#MeToo in Schweden:Und dann musste sie seinen Penis halten

#MeToo in Schweden: Das Königliche Dramatische Theater (Dramaten) in Stockholm. Auch hier soll es sexuelle Übergriffe gegeben haben.

Das Königliche Dramatische Theater (Dramaten) in Stockholm. Auch hier soll es sexuelle Übergriffe gegeben haben.

(Foto: imago stock&people)
  • In Schweden haben 600 Schauspielerinnen ihre Erfahrungen mit sexueller Belästigung öffentlich gemacht.
  • Die Kulturministerin ruft die Chefs der drei großen Stockholmer Theaterbühnen zur Krisensitzung. Es müsse "etwas richtig Radikales" geschehen.
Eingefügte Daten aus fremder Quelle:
/-- No slot is enabled by two positions. -/
theorem writeDecoder_injective {pos pos' : PosBits} {p : Pos} (h : writeDecoder pos = some p)
    (h' : writeDecoder pos' = some p) : pos = pos' :=
  BitVec.eq_of_toNat_eq
    (((writeDecoder_eq_some pos p).mp h).trans ((writeDecoder_eq_some pos' p).mp h').symm)

theorem State.storeDigit_comm (T : SegTable) (s : State) {pos pos' : PosBits} {d d' : DigitBits} (hne : pos ≠ pos')
    (hd : d.toNat < 10) (hd' : d'.toNat < 10) :
    (s.storeDigit T pos d).storeDigit T pos' d' = (s.storeDigit T pos' d').storeDigit T pos d := by
  cases hp : writeDecoder pos with
  | none => rw [State.storeDigit_of_none hp, State.storeDigit_of_none hp]
  | some p =>
    cases hp' : writeDecoder pos' with
    | none => rw [State.storeDigit_of_none hp', State.storeDigit_of_none hp']
    | some p' =>
      have hpp : p ≠ p' := by
        rintro rfl
        exact hne (writeDecoder_injective hp hp')
      simp only [State.storeDigit_of_lt hp _ hd, State.storeDigit_of_lt hp' _ hd']
      exact State.setSlot_comm s hpp _ _

theorem State.storeDigit_storeDigit (T : SegTable) (s : State) (pos : PosBits) {d d' : DigitBits}
    (hd : d.toNat < 10) (hd' : d'.toNat < 10) :
    (s.storeDigit T pos d).storeDigit T pos d' = s.storeDigit T pos d' := by
  cases hp : writeDecoder pos with
  | none => rw [State.storeDigit_of_none hp, State.storeDigit_of_none hp, State.storeDigit_of_none hp]
  | some p =>
    rw [State.storeDigit_of_lt hp _ hd, State.storeDigit_of_lt hp _ hd', State.storeDigit_of_lt hp _ hd']
    exact State.setSlot_setSlot_self s p _ _

/-- A valid FILL leaves the mode's pattern in every slot, whatever was there. -/
theorem State.sameSlots_fill (s s' : State) {m : ModeBits} (h : m.toNat < 2) : SameSlots (s.fill m) (s'.fill m) := by
  intro p
  cases hm : fillPattern m with
  | none =>
    have := (fillPattern_eq_none m).mp hm
    omega
  | some v => rw [State.slot_fill, State.slot_fill, hm, Option.getD_some, Option.getD_some]

/-- What SETD stores for a digit 0..9 decodes to the digit, read at the byte of the position. -/
theorem State.decPattern_fb_storeDigit (T : SegTable) (s : State) {pos : PosBits} {d : DigitBits} {i : Fin 10}
    (h1 : 1 ≤ pos.toNat) (h5 : pos.toNat ≤ 5) (hd : d.toNat < 10) (hi : i.val = 11 - 2 * pos.toNat) :
    decPattern T ((s.storeDigit T pos d).fb i) = .digit d := by
  obtain ⟨p, hp⟩ := exists_writeDecoder h1 h5
  rw [State.fb_of_eq_posIndex _ (hi.trans (posIndex_of_writeDecoder hp).symm), State.slot_storeDigit_self hp,
    decPattern_encPattern T _ hd]

/-- Settles O15: one law of the stores for each of L1 to L5. -/
theorem commandLaws : Obligations.CommandLaws := by
  refine ⟨fun s pos pos' d d' hne hd hd' => ?commute, fun s pos d d' hd hd' => ?laterWins,
    fun s s' m hm => ?fillForgets,
    fun s => ⟨exec_nop s, exec_clrc s, fun m hm => ?fillInvalid, fun pos d hpos => ?setdInvalid⟩,
    fun s pos d i h1 h5 hd hi => ?decodes⟩
  case commute =>
    exact ⟨_, _, _, exec_setd pos d s, exec_setd pos' d' _, exec_setd pos' d' s,
      (exec_setd pos d _).trans (congrArg _ (State.storeDigit_comm _ s hne hd hd').symm)⟩
  case laterWins =>
    exact ⟨_, _, exec_setd pos d s, exec_setd pos d' _,
      (exec_setd pos d' s).trans (congrArg _ (State.storeDigit_storeDigit _ s pos hd hd').symm)⟩
  case fillForgets => exact ⟨_, _, exec_fill m s, exec_fill m s', State.sameSlots_fill s s' hm⟩
  case fillInvalid => rw [exec_fill, State.fill_of_none ((fillPattern_eq_none m).mpr hm)]
  case setdInvalid => rw [exec_setd, State.storeDigit_of_none ((writeDecoder_eq_none pos).mpr hpos)]
  case decodes => exact ⟨_, exec_setd pos d s, State.decPattern_fb_storeDigit _ s h1 h5 hd hi⟩

/-- Settles O16: a store repeated is the store. -/
theorem writesAreIdempotent : Obligations.WritesAreIdempotent := by
  rintro s i (⟨m, rfl⟩ | ⟨pos, d, rfl, hd⟩)
  · exact ⟨_, exec_fill m s, by rw [exec_fill, State.fill_fill]⟩
  · exact ⟨_, exec_setd pos d s, by rw [exec_setd, State.storeDigit_storeDigit _ s pos hd hd]⟩

/-! ### Frames -/

theorem SameOutside.refl (s : State) : SameOutside s s := ⟨rfl, rfl, rfl, rfl, rfl, rfl, rfl, rfl⟩

/-- No command of the command port touches the host's fields or the pins. -/
theorem sameOutside_of_command {i : Instr} {s t : State} (hport : (encode i).1 = .cmd) (h : exec i s = .next t) :
    SameOutside s t := by
  cases i with
  | nop => cases h; exact SameOutside.refl s
  | fill m => cases h; exact s.sameOutside_fill m
  | setd pos d => cases h; exact s.sameOutside_storeDigit _ pos d
  | clrc => cases h; exact SameOutside.refl s
  | enc d => cases hport
  | dec b => cases hport

/-- Only FILL and SETD write slots. -/
theorem sameSlots_of_exec {i : Instr} {s t : State} (hi : i = .nop ∨ i = .clrc ∨ (∃ d, i = .enc d) ∨ ∃ b, i = .dec b)
    (h : exec i s = .next t) : SameSlots s t := by
  rcases hi with rfl | rfl | ⟨d, rfl⟩ | ⟨b, rfl⟩ <;> cases h
  · exact fun _ => rfl
  · exact fun _ => rfl
  · exact fun p => (s.slot_driveEncoder d p).symm
  · exact fun p => (s.slot_driveDecoder b p).symm

/-- SETD writes no byte but that of its position. -/
theorem State.fb_storeDigit_of_ne (T : SegTable) (s : State) {pos : PosBits} (d : DigitBits) {a : Fin 10}
    (h : writeDecoder pos = none ∨ a.val ≠ 11 - 2 * pos.toNat) : (s.storeDigit T pos d).fb a = s.fb a := by
  cases hp : writeDecoder pos with
  | none => rw [State.storeDigit_of_none hp]
  | some p =>
    have ha : a.val ≠ posIndex p := by
      rw [posIndex_of_writeDecoder hp]
      exact h.resolve_left (by simp [hp])
    exact State.fb_congr_of_ne_posIndex
      (fun q hq => State.slot_storeDigit_of_ne (fun e => hq (Option.some.inj (e.symm.trans hp))) s d) ha

theorem encDigit_of_exec {i : Instr} {s t : State} (hi : ∀ d, i ≠ .enc d) (h : exec i s = .next t) :
    t.encDigit = s.encDigit := by
  cases i with
  | enc d => exact absurd rfl (hi d)
  | dec b => cases h; exact s.driveDecoder_encDigit b
  | nop | fill | setd | clrc =>
    obtain ⟨-, -, henc, -⟩ := sameOutside_of_command rfl h
    exact henc.symm

theorem decByte_of_exec {i : Instr} {s t : State} (hi : ∀ b, i ≠ .dec b) (h : exec i s = .next t) :
    t.decByte = s.decByte := by
  cases i with
  | dec b => exact absurd rfl (hi b)
  | enc d => cases h; exact s.driveEncoder_decByte d
  | nop | fill | setd | clrc =>
    obtain ⟨-, -, -, hdec, -⟩ := sameOutside_of_command rfl h
    exact hdec.symm

/-- Settles O25: the slots of the four instructions that write none, the other bytes of SETD, the even bytes of FILL, and the
fields outside the block. -/
theorem instructionFrames : Obligations.InstructionFrames := by
  intro i s t h
  refine ⟨fun hi => ?slots, fun pos d hi a ha => ?setd, fun m _ a ha => ?fill, exec_outside h,
    fun hi => encDigit_of_exec hi h, fun hi => decByte_of_exec hi h⟩
  case slots =>
    have hs := sameSlots_of_exec hi h
    exact ⟨hs, fun a => (State.fb_congr hs a).symm⟩
  case setd =>
    subst hi
    cases h
    exact s.fb_storeDigit_of_ne _ d ha
  case fill => rw [t.fb_even a ha, s.fb_even a ha]

/-! ### Free values, and readiness -/

/-- Settles O19: `storeDigit_of_not_lt` for SETD, and the encoder's counter and output. -/
theorem unencodableDigitsDrawFreeValues : Obligations.UnencodableDigitsDrawFreeValues := by
  intro s d hd
  have hd : ¬ d.toNat < 10 := Nat.not_lt.mpr hd
  refine ⟨fun pos p hp => ⟨_, exec_setd pos d s, ?slot, ?draws⟩, s.driveEncoder d, exec_enc d s,
    encPattern_of_not_lt _ _ hd, if_neg hd⟩
  case slot => rw [State.slot_storeDigit_self hp, encPattern_of_not_lt _ _ hd]
  case draws => rw [State.storeDigit_of_not_lt hp s hd]

/-- Every instruction answers a next state. -/
theorem exec_ready (i : Instr) (s : State) : ∃ t, exec i s = .next t := by
  cases i <;> exact ⟨_, rfl⟩

/-- An edge is the reset or an instruction. -/
theorem perform_edge_cases (rst valid : Bool) (w : CmdWord) (s : State) :
    perform (.edge rst valid w) s = .next s.hardwareReset ∨
      ∃ i, perform (.edge rst valid w) s = exec i s := by
  cases rst with
  | true => exact .inl rfl
  | false =>
    cases valid with
    | true => exact .inr ⟨decodeCmd w, rfl⟩
    | false => exact .inr ⟨.nop, rfl⟩

/-- Every instruction answers, and leaves the queue as it is. -/
theorem exec_keeps_todo (i : Instr) (s : State) : ∃ t, exec i s = .next t ∧ t.todo = s.todo := by
  obtain ⟨t, ht⟩ := exec_ready i s
  obtain ⟨-, -, htodo, -⟩ := exec_outside ht
  exact ⟨t, ht, htodo⟩

/-- Settles O26: a step that presents something to the block is the reset or an instruction, and each answers. -/
theorem blockIsAlwaysReady : Obligations.BlockIsAlwaysReady := by
  refine ⟨exec_ready, fun s rest rst valid w h => ?edge, fun s rest d h => ?enc, fun s rest b h => ?dec⟩
  case edge =>
    rw [step_cons h]
    rcases perform_edge_cases rst valid w { s.tick with todo := rest } with e | ⟨i, e⟩ <;> rw [e]
    · exact ⟨_, rfl, rfl⟩
    · exact exec_keeps_todo i _
  case enc =>
    rw [step_cons h]
    exact exec_keeps_todo (.enc d) _
  case dec =>
    rw [step_cons h]
    exact exec_keeps_todo (.dec b) _

end Sys2Proof.Machine
end

section
/-! The step at the ports (R150, R152, R154): the instruction presented, no command, and the reset. -/
namespace Sys2Proof.Machine

/-- A table word that decodes has a port, at which it is presented and decoded. -/
theorem exists_port_of_decodeTableWord {nbits w : Nat} {i : Instr} (h : decodeTableWord nbits w = some i) :
    ∃ port, wordAction nbits w = some (portAction port w) ∧ decode port w = .ok i := by
  unfold decodeTableWord at h
  unfold wordAction
  cases hport : portOfBits nbits with
  | none => simp [hport] at h
  | some port =>
    rw [hport] at h
    by_cases hw : w < 2 ^ portWidth port
    · refine ⟨port, if_pos hw, ?_⟩
      cases hd : decode port w with
      | ok j =>
        simp only [hd] at h
        rw [Option.some.inj h]
      | error e => simp [hd] at h
    · simp [decode_of_too_wide (Nat.not_lt.mp hw)] at h

/-- Presenting a number at a port runs what it decodes to there. -/
theorem perform_portAction {port : Port} {w : Nat} {i : Instr} (h : decode port w = .ok i) (s : State) :
    perform (portAction port w) s = exec i s := by
  unfold decode at h
  split at h
  next => cases port <;> cases h <;> rfl
  next => cases h

/-- Settles O6: an action of a port is performed as its instruction; a table word is the action of its port. -/
theorem stepRunsPresentedInstruction : Obligations.StepRunsPresentedInstruction := by
  refine ⟨fun s rest w h => step_cons h, fun s rest d h => step_cons h, fun s rest b h => step_cons h,
    fun s nbits w i h => ?_⟩
  obtain ⟨port, hact, hdec⟩ := exists_port_of_decodeTableWord h
  have hfetch : s.withFetchWord nbits w = s.push [portAction port w] := by
    simp only [State.withFetchWord, presentWord, hact]
  rw [hfetch, step_cons (s.push_todo _), perform_portAction hdec]
  rfl

/-- Settles O7: both steps are NOP, after the counter and the queue have moved. -/
theorem stepWithoutCommandChangesNothing : Obligations.StepWithoutCommandChangesNothing :=
  ⟨fun s rest _ h =>
      ⟨{ s.tick with todo := rest }, step_cons h, fun _ => rfl, SameOutside.refl { s with todo := rest }⟩,
    fun s h => ⟨s.tick, step_nil h, fun p => (s.slot_tick p).symm, SameOutside.refl s⟩⟩

/-- Settles O8: the values of the reset state's fields. -/
theorem resetStateIsBlank : Obligations.ResetStateIsBlank :=
  ⟨State.slot_reset, rfl, rfl, rfl⟩

theorem State.fb_hardwareReset (s : State) (i : Fin 10) : s.hardwareReset.fb i = 0x00#8 := by
  unfold State.fb
  split
  · exact s.slot_hardwareReset _
  · rfl

/-- Settles O9: with `rst` = 1 the step is `State.hardwareReset`, whose slots are `patNone`. -/
theorem hardwareResetWinsFromAnyState : Obligations.HardwareResetWinsFromAnyState := by
  intro s rest valid w h
  refine ⟨State.hardwareReset { s.tick with todo := rest }, step_cons h, State.slot_hardwareReset _,
    State.fb_hardwareReset _, rfl, rfl, ⟨_, exec_fill 0#2 s, fun p => ?_⟩, SameOutside.refl _⟩
  rw [State.slot_hardwareReset, State.slot_fill, fillPattern_none]
  rfl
Von Silke Bigalke, Stockholm

Sie hatten zunächst nur unter sich gesammelt. Ein Dutzend schwedische Schauspielerinnen und die Frage, ob sie gemeinsam eine Erklärung abgeben wollen, so hatte es angefangen. Kein "MeToo", ein "WeToo", das schnell größer wurde. Innerhalb eines Tages, schreiben sie, hätten sich 1100 Menschen gemeldet und von Übergriffen in der schwedischen Unterhaltungsindustrie berichtet. Vergangene Woche hat das Svenska Dagbladet einen Teil dieser Schilderungen veröffentlicht. Opfer und Täter bleiben anonym. Fast 600 Schauspielerinnen haben ihre Namen unter den Text gesetzt.
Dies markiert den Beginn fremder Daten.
/-! ### Audio converters -/

/-- A register word that was in force when a write replaced it, whose new value takes effect 4 TCLK cycles later at the earliest
(R319, R335): the register's offset, the cycle of the write, the word before it. -/
structure Was where
  off : Nat
  at_ : Nat
  word : Word
deriving DecidableEq, Repr

/-- An audio output beside its registers: a start-up in progress, the RAMP code of the present ramp, the cycle in which the start-up
began or the ramp last moved (R320). -/
structure AudOut where
  starting : Bool
  ramp : Nat
  at_ : Nat
deriving DecidableEq, Repr

/-- The jack detector beside its registers (R324 to R326): consecutive samples at the level not accepted, accessory samples
still to come with the class of the first, the latest band (4: none) and its consecutive samples. -/
structure Jack where
  deb : Nat
  acc : Nat
  first : Nat
  band : Nat
  same : Nat
deriving DecidableEq, Repr

/-- The audio converters beside their registers: headphone and speaker outputs, the jack, internal samples since PDMCLK started
(it stays at 32) and the cycle of its start (R316), the state of each input's high-pass filter (R317), words replaced by writes that
wait for their instant (R319). -/
structure Aud where
  hp : AudOut
  spk : AudOut
  jack : Jack
  pdm : Nat
  pdmAt : Nat
  hpf : List Int
  was : List Was
deriving DecidableEq, Repr

/-! ### Mixer -/

/-- The sink samples of a sample instant not yet handed off, or staged for a capture stream: their domain, the cycle and TICKNO
of the instant, the domain's counter, the 20 sinks (R332, R345, R347). -/
structure Frame where
  dom : Nat
  at_ : Nat
  tick : Nat
  cnt : Nat
  y : List Int
deriving DecidableEq, Repr

/-- A feature unit (R342): filter inputs and outputs, and the accumulators of the present frame. -/
structure Feat where
  x1 : Int
  x2 : Int
  y1 : List Int
  y2 : List Int
  pk : Nat
  e : Nat
  n : Nat
  pkb : List Nat
  eb : List Nat
deriving DecidableEq, Repr

/-- A capture stream (R347): whether it collects, its channel list, its staged frames, oldest first. -/
structure CapStream where
  on : Bool
  chs : List Nat
  staged : List Frame
deriving DecidableEq, Repr

/-- A capture descriptor at its stream (R346, R347): its channels, format, space and address, the frames it is to move, its
START_TICK, whether the stream has taken its list, the frames moved, the counter at the first of them. -/
structure Capture where
  sq : Nat
  seq : Nat
  stream : Nat
  chs : List Nat
  fmt : Nat
  space : Nat
  addr : Nat
  frames : Nat
  start : Nat
  begun : Bool
  moved : Nat
  first : Nat
deriving DecidableEq, Repr

/-- A playback descriptor at its MEM sources (R348): its sources, format, the frames still to play and their data, the numbers of the
frames whose data arrives after they are due, its START_TICK, the cycle before which it does not start, the counter at its first
frame, frames due so far and frames fed. -/
structure Play where
  sq : Nat
  seq : Nat
  chs : List Nat
  fmt : Nat
  left : Nat
  data : List Byte
  late : List Nat
  start : Nat
  notBefore : Nat
  first : Option Nat
  due : Nat
  fed : Nat
deriving DecidableEq, Repr

/-- The mixer beside its registers: the latest sample of each sink, frames not handed off (of these, how many were buffered at the
first of consecutive AUDIO misses, R52), bridge channels and edge converters in lock, feature units and a frame waiting for
FEATBUF with its TICKNO and the cycle in which it is complete (R343), streams, captures and playbacks in dispatch order, frames staged for the cascade slot (R345,
R427), playback frames from USB, record frames of this and of the previous microframe (R388), the words each serial port
transmits in this frame and transmitted in the frame before, slot by slot (R350), the cycle of each port's last frame start and of its
last glitch (R353), the least cycle of the next instant of D0, of D1 and of the low-latency path (R331, R387), words replaced by writes that wait for
their instant (R335). -/
structure Mix where
  y : List Int
  frames : List Frame
  old : Nat
  brLock : Nat
  conv : Nat
  feats : List Feat
  featDue : Option (Nat × Nat × List Nat)
  streams : List CapStream
  caps : List Capture
  plays : List Play
  casc : List Frame
  usbPlay : List (List Int)
  recNow : List (List Int)
  recPrev : List (List Int)
  sdo : List (List Nat)
  sdoOld : List (List Nat)
  spAt : List Nat
  spCut : List (Option Nat)
  d0Next : Nat
  d1Next : Nat
  llNext : Nat
  was : List Was
deriving DecidableEq, Repr

/-! ### Camera and vision -/

/-- The open frame of the capture side (R359 to R361): its number, whether it is dropped, its flags and stored lines, the
cycle of its Frame Start. -/
structure CapFrame where
  num : Nat
  dropped : Bool
  flags : Nat
  lines : Nat
  at_ : Nat
deriving DecidableEq, Repr

/-- A VISION chain (R364): its descriptor, its parameter block, the running engine, for a camera source the slot, its address,
row pitch and frame flags, the invalid pixels of level 0, the status it completes with when the running engine ends (R365). -/
structure Chain where
  sq : Nat
  seq : Nat
  blk : List Byte
  eng : Nat
  slot : Option Nat
  base : Nat
  pitch : Nat
  flags : Nat
  invalid : Nat
  stop : Option Nat
deriving DecidableEq, Repr

/-- Camera and vision beside their registers: the number of the next frame, the open frame, chains in dispatch order, the first
of which runs; the model's own: the workspaces that chains have filled, by address, with their ROI_W, ROI_H and LEVELS (R371; log
entry 3). -/
structure Vis where
  next : Nat
  cur : Option CapFrame
  chains : List Chain
  spaces : List (Nat × Nat × Nat × Nat)
deriving DecidableEq, Repr

/-! ### USB -/

/-- What a SETUP_WAIT takes (R383): the notice of a cancelled tag, or the pending request. -/
inductive UsbItem where
  | notice (tag : Nat)
  | request
deriving DecidableEq, Repr

/-- What EP0 does for the present control transfer (R379, R382): the bytes of its IN data stage, a stall, an address and a test
selector that take effect after the status stage, a zero-length packet after the data. -/
structure Ep0 where
  data : List Byte
  stall : Bool
  addr : Option Nat
  test : Option Nat
  zlp : Bool
deriving DecidableEq, Repr

/-- A BULK descriptor at the port (R385): the bytes moved, and for BULK_TX its data. -/
structure Bulk where
  sq : Nat
  seq : Nat
  moved : Nat
  data : List Byte
deriving DecidableEq, Repr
Eine Frau beschreibt, wie ihr einer der "prominentesten Filmschauspieler, in Schweden und im Ausland" während einer Party in ein Hotelzimmer folgt, sie auf den Boden drückt und sich auf sie wirft. Sie kann sich freikämpfen, erzählt später dem Regisseur davon. Doch nichts passiert. Eine andere erinnert sich an eine Theaterproduktion: Der betrunkene Hauptdarsteller habe sie in einem Restaurant zu den Toiletten gezogen und gezwungen, seinen Penis zu halten, während er sich ins Waschbecken erleichterte. Ein Dirigent fragt eine junge Frau zwischen den Proben, ob er ihren Rücken massieren dürfe. "Ich habe gespürt, dass ich das nicht will, aber nicht Nein sagen kann", schreibt sie. Er habe sich auf sie gesetzt, sie massiert, sich dabei selbst befriedigt, ihr Oberteil hochgezogen und auf ihren Rücken ejakuliert.

Es ist nicht so, dass die Missbrauchsdebatte, die der Fall Harvey Weinstein ausgelöst hat, erst jetzt in Schweden angekommen wäre. Im Gegenteil: Auch in dem Land, in dem sich der Premierminister stolz einen Feministen nennt, sind seither immer neue Fälle ans Licht gekommen. Ein bekannter TV-Moderator soll seine Assistentin vergewaltigt haben. Ein prominenter Comedian hat wegen ähnlicher Vorwürfe seinen Vertrag verloren. Der Kolumnist einer großen Tageszeitung wurde gefeuert, und so weiter.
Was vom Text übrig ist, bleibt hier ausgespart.